[Start of section]
theorem Mem.writeList_wf {m : Mem} (h : m.wf) (a : Nat) (bs : List Byte) : (m.writeList a bs).wf := by
  induction bs generalizing m a with
  | nil => exact h
  | cons b bs ih => exact ih (Mem.write_wf h a b) (a + 1)

theorem Mem.writeLE_wf {m : Mem} (h : m.wf) (a n v : Nat) : (m.writeLE a n v).wf := by
  induction n generalizing m a v with
  | zero => exact h
  | succ n ih => exact ih (Mem.write_wf h a _) (a + 1) _

theorem Mem.forget_wf {m : Mem} (h : m.wf) (lo hi tag : Nat) : (m.forget lo hi tag).wf := by
  obtain ⟨h1, h2, h3, h4⟩ := h
  unfold Mem.forget
  split
  · next hlt =>
    refine ⟨h1.filter _, putSpan_rising (cutSpans_rising hlt h2) ?_ hlt ?_, fun p hp => ?_, fun c hc p hp => ?_⟩
    · intro p hp; obtain ⟨_, _, _, _, h, _⟩ := mem_cutSpans hp; exact h
    · intro p hp; obtain ⟨_, _, _, _, _, h⟩ := mem_cutSpans hp; simpa using h
    · rcases mem_putSpan hp with rfl | hp
      · exact hlt
      · obtain ⟨_, _, _, _, h, _⟩ := mem_cutSpans hp; exact h
    · simp only [List.mem_filter, Bool.or_eq_true, decide_eq_true_eq] at hc
      rcases mem_putSpan hp with rfl | hp
      · exact hc.2
      · obtain ⟨q, hq, e1, e2, e3, e4⟩ := mem_cutSpans hp
        have := h4 c hc.1 q hq; omega
  · exact ⟨h1, h2, h3, h4⟩

/-- The memories right after reset are canonical. -/
theorem State.reset_memories_wf : State.reset.input.wf ∧ State.reset.output.wf := by
  decide

/-! ### Rows of bytes -/

@[simp] theorem readList_length (f : Nat → Byte) (a n : Nat) : (readList f a n).length = n := by
  induction n generalizing a with
  | zero => rfl
  | succ n ih => simp [readList, ih]

@[simp] theorem readList_getElem (f : Nat → Byte) (a n i : Nat) (h : i < (readList f a n).length) :
    (readList f a n)[i] = f (a + i) := by
  induction n generalizing a i with
  | zero => simp at h
  | succ n ih =>
    cases i with
    | zero => simp [readList]
    | succ i => simp only [readList, List.getElem_cons_succ]; rw [ih]; congr 1; omega

/-- A row of bytes depends on the bytes read only. -/
theorem readList_congr {f g : Nat → Byte} {a b n : Nat} (h : ∀ j < n, f (a + j) = g (b + j)) :
    readList f a n = readList g b n := by
  refine List.ext_getElem (by simp) fun i h1 h2 => ?_
  simp only [readList_getElem]
  exact h i (by simpa using h1)

theorem readLE_congr {f g : Nat → Byte} {a b n : Nat} (h : ∀ j < n, f (a + j) = g (b + j)) :
    readLE f a n = readLE g b n := by
  induction n generalizing a b with
  | zero => rfl
  | succ n ih =>
    simp only [readLE]
    rw [show f a = g b from by simpa using h 0 (by omega)]
    rw [ih (a := a + 1) (b := b + 1) fun j hj => by
      have := h (j + 1) (by omega)
      rwa [show a + (j + 1) = a + 1 + j by omega, show b + (j + 1) = b + 1 + j by omega] at this]

theorem readLE_lt (f : Nat → Byte) (a n : Nat) : readLE f a n < 256 ^ n := by
  induction n generalizing a with
  | zero => simp [readLE]
  | succ n ih =>
    have := ih (a + 1); have := (f a).isLt
    simp only [readLE, Nat.pow_succ]; omega

/-- Reading back a little-endian write gives the value, of which the low `8 n` bits were kept. -/
theorem readLE_writeLE (f : Nat → Byte) (m : Mem) (a n v : Nat) :
    readLE ((m.writeLE a n v).read f) a n = v % 256 ^ n := by
  induction n generalizing m a v with
  | zero => simp [readLE, Nat.mod_one]
  | succ n ih =>
    simp only [readLE, Mem.writeLE]
    rw [ih, Mem.read_writeLE_outside _ _ _ (.inl (by omega)), Mem.read_write_same]
    have e := Nat.mod_mul (x := v) (a := 256) (b := 256 ^ n)
    rw [Nat.pow_succ', e]; simp

/-! ### Memory through the state -/

theorem State.outByte_of_output_eq {s t : State} (h : t.output = s.output) (a : Nat) : t.outByte a = s.outByte a := by
  simp [State.outByte, h]

theorem State.inByte_of_input_eq {s t : State} (h : t.input = s.input) (a : Nat) : t.inByte a = s.inByte a := by
  simp [State.inByte, h]

theorem State.outByte_putOut (s : State) (a x : Nat) (b : Byte) :
    (s.putOut a b).outByte x = if x = a then b else s.outByte x := Mem.read_write _ _ _ _ _

theorem State.outByte_putOutList (s : State) (a x : Nat) (bs : List Byte) :
    (s.putOutList a bs).outByte x =
      if h : a ≤ x ∧ x < a + bs.length then bs[x - a]'(by omega) else s.outByte x := Mem.read_writeList _ _ _ _ _

theorem State.outByte_putOutLE (s : State) (a x n v : Nat) :
    (s.putOutLE a n v).outByte x =
      if a ≤ x ∧ x < a + n then BitVec.ofNat 8 (v / 256 ^ (x - a)) else s.outByte x := Mem.read_writeLE _ _ _ _ _ _

theorem State.outByte_forgetOut (s : State) (lo hi x : Nat) :
    (s.forgetOut lo hi).outByte x =
      if lo ≤ x ∧ x < hi then Config.outAfterFailure s.freeCount x else s.outByte x := Mem.read_forget _ _ _ _ _ _

theorem State.outByte_failOver (s : State) (k : Kind) (lo hi x : Nat) :
    (s.failOver k lo hi).outByte x =
      if lo ≤ x ∧ x < hi then Config.outAfterFailure s.freeCount x else s.outByte x := Mem.read_forget _ _ _ _ _ _

@[simp] theorem State.outByte_finishOk (s : State) (r0 r1 x : Nat) : (s.finishOk r0 r1).outByte x = s.outByte x := rfl
@[simp] theorem State.outByte_failWith (s : State) (k : Kind) (x : Nat) : (s.failWith k).outByte x = s.outByte x := rfl

/-! ### Stores inside a range -/

/-- The second memory is the first after stores at addresses from `lo` up to and without `hi`. -/
inductive Mem.Stores (lo hi : Nat) : Mem → Mem → Prop where
  | refl (m : Mem) : Mem.Stores lo hi m m
  | store {m m' : Mem} {a : Nat} (b : Byte) (h : Mem.Stores lo hi m m') (h1 : lo ≤ a) (h2 : a < hi) :
      Mem.Stores lo hi m (m'.write a b)

theorem Mem.Stores.trans {lo hi : Nat} {m m' m'' : Mem} (h : Mem.Stores lo hi m m') (h' : Mem.Stores lo hi m' m'') :
    Mem.Stores lo hi m m'' := by
  induction h' with
  | refl => exact h
  | store b _ h1 h2 ih => exact .store b ih h1 h2

theorem Mem.Stores.mono {lo hi lo' hi' : Nat} {m m' : Mem} (h : Mem.Stores lo hi m m') (h1 : lo' ≤ lo) (h2 : hi ≤ hi') :
    Mem.Stores lo' hi' m m' := by
  induction h with
  | refl => exact .refl _
  | store b _ k1 k2 ih => exact .store b ih (by omega) (by omega)

theorem Mem.Stores.wf {lo hi : Nat} {m m' : Mem} (h : Mem.Stores lo hi m m') (hw : m.wf) : m'.wf := by
  induction h with
  | refl => exact hw
  | store b _ _ _ ih => exact Mem.write_wf ih _ _

/-- Every byte outside the range is as before. -/
theorem Mem.Stores.read_outside {lo hi : Nat} {m m' : Mem} (h : Mem.Stores lo hi m m') (f : Nat → Byte) {x : Nat}
    (hx : x < lo ∨ hi ≤ x) : m'.read f x = m.read f x := by
  induction h with
  | refl => rfl
  | store b _ _ _ ih => rw [Mem.read_write_ne _ _ _ (by omega), ih]

theorem Mem.Stores.write {lo hi a : Nat} (m : Mem) (b : Byte) (h1 : lo ≤ a) (h2 : a < hi) :
    Mem.Stores lo hi m (m.write a b) := .store b (.refl m) h1 h2

theorem Mem.Stores.writeList {lo hi a : Nat} (m : Mem) (bs : List Byte) (h1 : lo ≤ a) (h2 : a + bs.length ≤ hi) :
    Mem.Stores lo hi m (m.writeList a bs) := by
  induction bs generalizing m a with
  | nil => exact .refl _
  | cons b bs ih =>
    simp only [List.length_cons] at h2
    exact (Mem.Stores.write m b h1 (by omega)).trans (ih _ (by omega) (by omega))

theorem Mem.Stores.writeLE {lo hi a : Nat} (m : Mem) (n v : Nat) (h1 : lo ≤ a) (h2 : a + n ≤ hi) :
    Mem.Stores lo hi m (m.writeLE a n v) := by
  induction n generalizing m a v with
  | zero => exact .refl _
  | succ n ih => exact (Mem.Stores.write m _ h1 (by omega)).trans (ih _ _ (by omega) (by omega))

end Sys2Proof.Machine
end

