/-- The scan finds nothing only where nothing is eligible. -/
theorem lightest_none {skip : Option Nat} {xs : List ENode} {i : Nat} {best : Option (Nat × Nat)}
    (h : lightest skip i best xs = none) :
    best = none ∧ ∀ k, ∀ hk : k < xs.length, xs[k].count.toNat = 0 ∨ skip = some (i + k) := by
  induction xs generalizing i best with
  | nil => simp only [lightest] at h; simp [h]
  | cons x xs ih =>
    simp only [lightest] at h
    obtain ⟨r1, r2⟩ := ih h
    have hc : best = none ∧ (x.count.toNat = 0 ∨ skip = some i) := by
      rcases better_cases skip i x best with ⟨e, hx⟩ | ⟨e, _⟩
      · rw [e] at r1
        subst r1; simpa using hx
      · rw [e] at r1; simp at r1
    refine ⟨hc.1, fun k hk => ?_⟩
    cases k with
    | zero => simpa using hc.2
    | succ k =>
      have := r2 k (by simpa using hk)
      rwa [show i + 1 + k = i + (k + 1) by omega] at this

/-! ### Reading the tables -/

theorem Encoder.nodeAt_eq {e : Encoder} {i : Nat} (h : i < e.enode.length) : e.nodeAt i = e.enode[i] := by
  simp [Encoder.nodeAt, List.getD, h]

theorem Encoder.merge_nodeAt {e : Encoder} {n1 n2 i : Nat} (hl : e.enode.length = Config.maxTreeNodes)
    (h1 : n1 < e.next.toNat) (h2 : n2 < e.next.toNat)
    (hi : i < Config.maxTreeNodes) :
    (e.merge n1 n2).nodeAt i =
      if i = e.next.toNat then
        ⟨(e.nodeAt n1).count + (e.nodeAt n2).count, internalSymbol, BitVec.ofNat 16 n1, BitVec.ofNat 16 n2⟩
      else if i = n1 ∨ i = n2 then { e.nodeAt i with count := 0#64 } else e.nodeAt i := by
  have hlen : (e.merge n1 n2).enode.length = Config.maxTreeNodes := by simp [Encoder.merge, consume, hl]
  rw [Encoder.nodeAt_eq (by omega)]
  simp only [Encoder.merge, consume, List.getElem_modify, List.getElem_set]
  by_cases hin : e.next.toNat = i
  · subst hin
    rw [if_neg (by omega), if_neg (by omega), if_pos rfl, if_pos rfl]
  · rw [if_neg (Ne.symm hin), if_neg hin, Encoder.nodeAt_eq (by omega : i < e.enode.length)]
    by_cases h1i : n1 = i <;> by_cases h2i : n2 = i
    · rw [if_pos h2i, if_pos h1i, if_pos (.inl h1i.symm)]
    · rw [if_neg h2i, if_pos h1i, if_pos (.inl h1i.symm)]
    · rw [if_pos h2i, if_neg h1i, if_pos (.inr h2i.symm)]
    · rw [if_neg h2i, if_neg h1i, if_neg (by tauto)]

@[simp] theorem Encoder.merge_sym (e : Encoder) (n1 n2 : Nat) : (e.merge n1 n2).sym = e.sym := rfl
@[simp] theorem Encoder.merge_next (e : Encoder) (n1 n2 : Nat) : (e.merge n1 n2).next = e.next + 1#10 := rfl
@[simp] theorem Encoder.merge_root (e : Encoder) (n1 n2 : Nat) : (e.merge n1 n2).root = e.next.setWidth 16 := rfl
@[simp] theorem Encoder.merge_treeValid (e : Encoder) (n1 n2 : Nat) : (e.merge n1 n2).treeValid = e.treeValid := rfl
@[simp] theorem Encoder.merge_codesValid (e : Encoder) (n1 n2 : Nat) : (e.merge n1 n2).codesValid = e.codesValid := rfl
@[simp] theorem Encoder.merge_enode_length (e : Encoder) (n1 n2 : Nat) :
    (e.merge n1 n2).enode.length = e.enode.length := by simp [Encoder.merge, consume]

/-- A turn of the loop is a merge of two entries or, with fewer than two eligible, nothing. -/
theorem Encoder.mergeTurn_cases (e : Encoder) : e.mergeTurn = e ∨ ∃ n1 n2, e.mergeTurn = e.merge n1 n2 := by
  unfold Encoder.mergeTurn
  split
  · exact .inl rfl
  · split
    · exact .inl rfl
    · exact .inr ⟨_, _, rfl⟩

/-! ### The forest -/

/-- `ENODE` holds a tree whose entries all lie below `m`. -/
def Encoder.rooted (e : Encoder) (m : Nat) : HTree → Nat → Prop
  | .leaf x, n => n < m ∧ (e.nodeAt n).symbol = BitVec.ofNat 16 x ∧ x ≤ 260
  | .node a b, n =>
    n < m ∧ (e.nodeAt n).symbol = internalSymbol ∧ e.rooted m a (e.nodeAt n).childA.toNat ∧
    e.rooted m b (e.nodeAt n).childB.toNat

theorem Encoder.rooted_lt {e : Encoder} {m n : Nat} {t : HTree} (h : e.rooted m t n) : n < m := by
  cases t <;> exact h.1

theorem Encoder.holds_of_rooted {e : Encoder} {m n : Nat} {t : HTree} (h : e.rooted m t n) : e.holds t n := by
  induction t generalizing n with
  | leaf x => exact h.2
  | node a b iha ihb => exact ⟨h.2.1, iha h.2.2.1, ihb h.2.2.2⟩

/-- A tree stays where the symbols and children of the entries below `m` stay. -/
theorem Encoder.rooted_mono {e e' : Encoder} {m m' n : Nat} {t : HTree} (h : e.rooted m t n) (hm : m ≤ m')
    (hs : ∀ i < m, (e'.nodeAt i).symbol = (e.nodeAt i).symbol ∧ (e'.nodeAt i).childA = (e.nodeAt i).childA ∧
      (e'.nodeAt i).childB = (e.nodeAt i).childB) : e'.rooted m' t n := by
  induction t generalizing n with
  | leaf x => exact ⟨by have := h.1; omega, (hs n h.1).1 ▸ h.2.1, h.2.2⟩
  | node a b iha ihb =>
    obtain ⟨h1, h2, h3, h4⟩ := h
    obtain ⟨s1, s2, s3⟩ := hs n h1
    exact ⟨by omega, s1 ▸ h2, s2.symm ▸ iha h3, s3.symm ▸ ihb h4⟩

/-- The eligible entries are the roots of a forest, and their counts add up to `total`. -/
structure Encoder.Forest (e : Encoder) (f : List (Nat × HTree)) (total : Nat) : Prop where
  length : e.enode.length = Config.maxTreeNodes
  next : e.next.toNat ≤ Config.maxTreeNodes
  rooted : ∀ p ∈ f, e.rooted e.next.toNat p.2 p.1
  eligible : ∀ i < e.next.toNat, (e.nodeAt i).count.toNat ≠ 0 ↔ i ∈ f.map Prod.fst
  nodup : (f.map Prod.fst).Nodup
  sum : (f.map fun p => (e.nodeAt p.1).count.toNat).sum = total
  bound : total < 2 ^ 64

/-- A turn on a forest of two trees or more joins the two lightest. -/
theorem Encoder.Forest.turn {e : Encoder} {f : List (Nat × HTree)} {total : Nat} (h : e.Forest f total)
    (h2 : 2 ≤ f.length) (hn : e.next.toNat < Config.maxTreeNodes) :
    ∃ n1 t1 n2 t2 rest, f.Perm ((n1, t1) :: (n2, t2) :: rest) ∧ e.mergeTurn = e.merge n1 n2 ∧
      (e.mergeTurn).Forest ((e.next.toNat, .node t1 t2) :: rest) total := by
  have hlen := h.length
  have hsl : e.scanned.length = e.next.toNat := by
    simp only [Encoder.scanned, List.length_take]; omega
  have hsg : ∀ k, ∀ hk : k < e.scanned.length, e.scanned[k] = e.nodeAt k := by
    intro k hk
    rw [Encoder.nodeAt_eq (by omega)]; simp [Encoder.scanned]
  have hlt : ∀ p ∈ f, p.1 < e.next.toNat := fun p hp => Encoder.rooted_lt (h.rooted p hp)
  -- the lightest entry
  obtain ⟨⟨c1, n1⟩, e1⟩ : ∃ p, e.first = some p := by
    cases e1 : e.first with
    | some p => exact ⟨p, rfl⟩
    | none =>
      exfalso
      obtain ⟨_, r⟩ := lightest_none e1
      obtain ⟨p, hp⟩ : ∃ p, p ∈ f := by
        cases f with
        | nil => simp at h2
        | cons p f => exact ⟨p, by simp⟩
      have hp1 := hlt p hp
      have := r p.1 (by omega)
      rw [hsg] at this
      simp only [reduceCtorEq, or_false] at this
      exact (h.eligible p.1 hp1).2 (List.mem_map_of_mem hp) this
  obtain ⟨s1, -, -⟩ := lightest_some e1 (by simp)
  simp only [reduceCtorEq, false_or, Nat.zero_add] at s1
  obtain ⟨k1, hk1, rfl, hc1, hc1', -⟩ := s1
  rw [hsg] at hc1
  have hm1 := (h.eligible n1 (by omega)).1 (by omega)
  obtain ⟨⟨n1', t1⟩, hp1, e1'⟩ := List.mem_map.1 hm1
  simp only at e1'
  have e1' := e1'.symm
  subst e1'
  obtain ⟨f1, f2, rfl⟩ := List.append_of_mem hp1
  have hperm1 : (f1 ++ (n1, t1) :: f2).Perm ((n1, t1) :: (f1 ++ f2)) := List.perm_middle
  have hnd1 := h.nodup.perm (hperm1.map Prod.fst)
  simp only [List.map_cons, List.nodup_cons] at hnd1
  have hr0 : 1 ≤ (f1 ++ f2).length := by
    have := hperm1.length_eq; simp only [List.length_cons] at this; omega
  -- the lightest of the rest
  obtain ⟨⟨c2, n2⟩, e2⟩ : ∃ p, e.second n1 = some p := by
    cases e2 : e.second n1 with
    | some p => exact ⟨p, rfl⟩
    | none =>
      exfalso
      obtain ⟨_, r⟩ := lightest_none e2
      obtain ⟨p, hp⟩ : ∃ p, p ∈ f1 ++ f2 := by
        cases hf : f1 ++ f2 with
        | nil => rw [hf] at hr0; simp at hr0
        | cons p f => exact ⟨p, by simp⟩
      have hpf : p ∈ f1 ++ (n1, t1) :: f2 := hperm1.mem_iff.2 (List.mem_cons_of_mem _ hp)
      have hp1' := hlt p hpf
      have := r p.1 (by omega)
      rw [hsg, Nat.zero_add, Option.some.injEq] at this
      rcases this with this | this
      · exact (h.eligible p.1 hp1').2 (List.mem_map_of_mem hpf) this
      · exact hnd1.1 (this ▸ List.mem_map_of_mem hp)
  obtain ⟨s2, -, -⟩ := lightest_some e2 (by simp)
  simp only [reduceCtorEq, false_or, Nat.zero_add] at s2
  obtain ⟨k2, hk2, rfl, hc2, hc2', hne⟩ := s2
  rw [hsg] at hc2
  have hne' : n1 ≠ n2 := fun hx => hne (by rw [hx])
  have hm2 := (h.eligible n2 (by omega)).1 (by omega)
  rw [(hperm1.map Prod.fst).mem_iff, List.map_cons, List.mem_cons] at hm2
  obtain ⟨⟨n2', t2⟩, hp2, e2'⟩ := List.mem_map.1 (hm2.resolve_left (Ne.symm hne'))
  simp only at e2'
  have e2' := e2'.symm
  subst e2'
  obtain ⟨g1, g2, hg⟩ := List.append_of_mem hp2
  have hperm : (f1 ++ (n1, t1) :: f2).Perm ((n1, t1) :: (n2, t2) :: (g1 ++ g2)) :=
    hperm1.trans (by rw [hg]; exact List.perm_middle.cons _)
  have hturn : e.mergeTurn = e.merge n1 n2 := by simp [Encoder.mergeTurn, e1, e2]
  have hnd := h.nodup.perm (hperm.map Prod.fst)
  simp only [List.map_cons, List.nodup_cons, List.mem_cons, not_or] at hnd
  have hsum := h.sum
  rw [(hperm.map fun p => (e.nodeAt p.1).count.toNat).sum_eq] at hsum
  simp only [List.map_cons, List.sum_cons] at hsum
  have hb := h.bound
  have hn1 : n1 < e.next.toNat := by omega
  have hn2 : n2 < e.next.toNat := by omega
  have hnext : (e.next + 1#10).toNat = e.next.toNat + 1 := by
    rw [BitVec.toNat_add]; simp only [BitVec.toNat_ofNat]
    simp only [Config.maxTreeNodes] at hn; omega
  have hat := fun i hi => Encoder.merge_nodeAt (i := i) hlen hn1 hn2 hi
  have hold : ∀ i < e.next.toNat, ((e.merge n1 n2).nodeAt i).symbol = (e.nodeAt i).symbol ∧
      ((e.merge n1 n2).nodeAt i).childA = (e.nodeAt i).childA ∧
      ((e.merge n1 n2).nodeAt i).childB = (e.nodeAt i).childB := by
    intro i hi
    rw [hat i (by omega), if_neg (by omega)]
    split <;> exact ⟨rfl, rfl, rfl⟩
  have hrest : ∀ p ∈ g1 ++ g2, p ∈ f1 ++ (n1, t1) :: f2 := fun p hp =>
    hperm.mem_iff.2 (List.mem_cons_of_mem _ (List.mem_cons_of_mem _ hp))
  have hcount : ∀ p ∈ g1 ++ g2, (e.merge n1 n2).nodeAt p.1 = e.nodeAt p.1 := by
    intro p hp
    have hpl := hlt p (hrest p hp)
    rw [hat p.1 (by omega), if_neg (by omega), if_neg]
    rintro (hx | hx)
    · exact hnd.1.2 (hx ▸ List.mem_map_of_mem hp)
    · exact hnd.2.1 (hx ▸ List.mem_map_of_mem hp)
  have hnew : (e.merge n1 n2).nodeAt e.next.toNat =
      ⟨(e.nodeAt n1).count + (e.nodeAt n2).count, internalSymbol, BitVec.ofNat 16 n1, BitVec.ofNat 16 n2⟩ := by
    rw [hat _ hn, if_pos rfl]
  have hnewc : ((e.nodeAt n1).count + (e.nodeAt n2).count).toNat =
      (e.nodeAt n1).count.toNat + (e.nodeAt n2).count.toNat := by
    rw [BitVec.toNat_add, Nat.mod_eq_of_lt]; omega
  refine ⟨n1, t1, n2, t2, g1 ++ g2, hperm, hturn, ?_⟩
  rw [hturn]
  refine ⟨by simpa using hlen, by simp only [Encoder.merge_next, hnext]; omega, fun p hp => ?_, fun i hi => ?_, ?_, ?_, hb⟩
  · simp only [Encoder.merge_next, hnext]
    rcases List.mem_cons.1 hp with rfl | hp
    · refine ⟨by omega, by rw [hnew], ?_, ?_⟩
      · rw [hnew]
        simp only [BitVec.toNat_ofNat]
        rw [Nat.mod_eq_of_lt (by simp only [Config.maxTreeNodes] at hn; omega)]
        exact Encoder.rooted_mono (h.rooted _ hp1) (by omega) hold
      · rw [hnew]
        simp only [BitVec.toNat_ofNat]
        rw [Nat.mod_eq_of_lt (by simp only [Config.maxTreeNodes] at hn; omega)]
        exact Encoder.rooted_mono (h.rooted (n2, t2) (hperm.mem_iff.2 (by simp))) (by omega) hold
    · exact Encoder.rooted_mono (h.rooted p (hrest p hp)) (by omega) hold
  · simp only [Encoder.merge_next, hnext] at hi
    rw [List.map_cons, List.mem_cons]
    by_cases hin : i = e.next.toNat
    · subst hin
      rw [hnew]; simp only [hnewc, true_or, iff_true]; omega
    · rw [hat i (by omega), if_neg hin]
      have hel := h.eligible i (by omega)
      rw [(hperm.map Prod.fst).mem_iff] at hel
      simp only [List.map_cons, List.mem_cons] at hel
      by_cases hc : i = n1 ∨ i = n2
      · rw [if_pos hc]
        simp only [BitVec.toNat_ofNat, Nat.zero_mod, ne_eq, not_true_eq_false, false_iff, not_or]
        refine ⟨hin, fun hm => ?_⟩
        rcases hc with rfl | rfl
        · exact hnd.1.2 hm
        · exact hnd.2.1 hm
      · rw [if_neg hc, hel]; rw [not_or] at hc; tauto
  · rw [List.map_cons, List.nodup_cons]
    refine ⟨fun hm => ?_, hnd.2.2⟩
    obtain ⟨p, hp, hpe⟩ := List.mem_map.1 hm
    have := hlt p (hrest p hp)
    omega
  · rw [List.map_cons, List.sum_cons, hnew]
    simp only [hnewc]
    rw [List.map_congr_left (fun p hp => by rw [hcount p hp])]
    rw [← hsum]; simp only [Nat.add_assoc]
[End of section]
• WHAT YOU SHOULD DO: Your answer must be the lines above from the one containing "unfold Encoder.mergeTurn" to the one containing "e.rooted m b (e.nodeAt n).childB.toNat", both included, restated word for word.

• RESPONSE AREA:
  unfold Encoder.mergeTurn
  split
  · exact .inl rfl
  · split
    · exact .inl rfl
    · exact .inr ⟨_, _, rfl⟩

/-! ### The forest -/

/-- `ENODE` holds a tree whose entries all lie below `m`. -/
def Encoder.rooted (e : Encoder) (m : Nat) : HTree → Nat → Prop
  | .leaf x, n => n < m ∧ (e.nodeAt n).symbol = BitVec.ofNat 16 x ∧ x ≤ 260
  | .node a b, n =>
    n < m ∧ (e.nodeAt n).symbol = internalSymbol ∧ e.rooted m a (e.nodeAt n).childA.toNat ∧
    e.rooted m b (e.nodeAt n).childB.toNat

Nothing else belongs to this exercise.